Comparative study of the characteristics of photovoltaic models for an optimal choice in an energy application

Abstract

In terms of energy, the need to reduce greenhouse gas emissions requires the substitution of fossil fuels by renewable energies. However, the scientific community is making a great effort to simulate, design, manage and optimize the operation of photovoltaic systems. To this end, in the literature, several models of photovoltaic modules have been developed. The main objective of this paper is to compare the powers, voltages and currents at the maximum power points obtained with the three and four parameter one diode models of photovoltaic modules with those obtained with the five parameter model. The latter takes into account the series and shunt resistances of a photovoltaic module. This work is part of an energy study of a photovoltaic module.

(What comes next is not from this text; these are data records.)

-- ==== Sys2Proof/Laws/State.lean ====
section
/-! SUPPORT. The small lemmas of State: what each update leaves in each field, and the reset state's fields. -/

namespace Sys2Proof.Machine

@[simp] theorem respond_req (s : State) (r : Response) : (s.respond r).req = s.req := rfl
@[simp] theorem respond_resp (s : State) (r : Response) : (s.respond r).resp = r := rfl
@[simp] theorem present_req (s : State) (q : Request) : (s.present q).req = q := rfl
@[simp] theorem present_resp (s : State) (q : Request) : (s.present q).resp = s.resp := rfl
@[simp] theorem driveCmd_cmd (s : State) (w : Word) : (s.driveCmd w).req.cmd = w := rfl
@[simp] theorem driveCmd_ins (s : State) (w : Word) : (s.driveCmd w).req.ins = s.req.ins := rfl
@[simp] theorem driveCmd_resp (s : State) (w : Word) : (s.driveCmd w).resp = s.resp := rfl
@[simp] theorem cmdWord_eq (s : State) : s.cmdWord = s.req.cmd := rfl
@[simp] theorem cmdWord_respond (s : State) (r : Response) : (s.respond r).cmdWord = s.cmdWord := rfl
@[simp] theorem respond_respond (s : State) (r r' : Response) : (s.respond r).respond r' = s.respond r' := rfl
@[simp] theorem inByte_respond (s : State) (r : Response) (k : Fin 8) : (s.respond r).inByte k = s.inByte k := rfl

@[simp] theorem withFetchWord_cmd (s : State) (nbits w : Nat) :
    (s.withFetchWord nbits w).req.cmd = cmdOfTableWord nbits w := rfl
@[simp] theorem withFetchWord_ins (s : State) (nbits w : Nat) : (s.withFetchWord nbits w).req.ins = s.req.ins := rfl
@[simp] theorem withFetchWord_resp (s : State) (nbits w : Nat) : (s.withFetchWord nbits w).resp = s.resp := rfl

@[simp] theorem inByte_0 (s : State) : s.inByte 0 = s.req.ins.l0 := rfl
@[simp] theorem inByte_1 (s : State) : s.inByte 1 = s.req.ins.l1 := rfl
@[simp] theorem inByte_2 (s : State) : s.inByte 2 = s.req.ins.l2 := rfl
@[simp] theorem inByte_3 (s : State) : s.inByte 3 = s.req.ins.l3 := rfl
@[simp] theorem inByte_4 (s : State) : s.inByte 4 = s.req.ins.l4 := rfl
@[simp] theorem inByte_5 (s : State) : s.inByte 5 = s.req.ins.l5 := rfl
@[simp] theorem inByte_6 (s : State) : s.inByte 6 = s.req.ins.l6 := rfl
@[simp] theorem inByte_7 (s : State) : s.inByte 7 = s.req.ins.l7 := rfl

@[simp] theorem reset_cmd : State.reset.req.cmd = 0 := rfl
@[simp] theorem reset_resp : State.reset.resp = outReset := rfl

end Sys2Proof.Machine
end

The three models are implemented with data from the Photowatt PW2350F polycrystalline photovoltaic module data sheet and the “Matlab” numerical calculation tool by Newton Raphson's method. The current-voltage and power-voltage characteristics obtained are recorded for several photovoltaic cell temperatures and irradiations. These characteristics are made up of uniform graphs. A comparison of the roots of the RMSE and normalized NRMSE root mean square errors obtained with the three and four parameter models shows that the three and five parameter models have almost identical characteristics. Thus, for an energy application, the choice of the five parameter model instead of the three and four parameter models is recommended.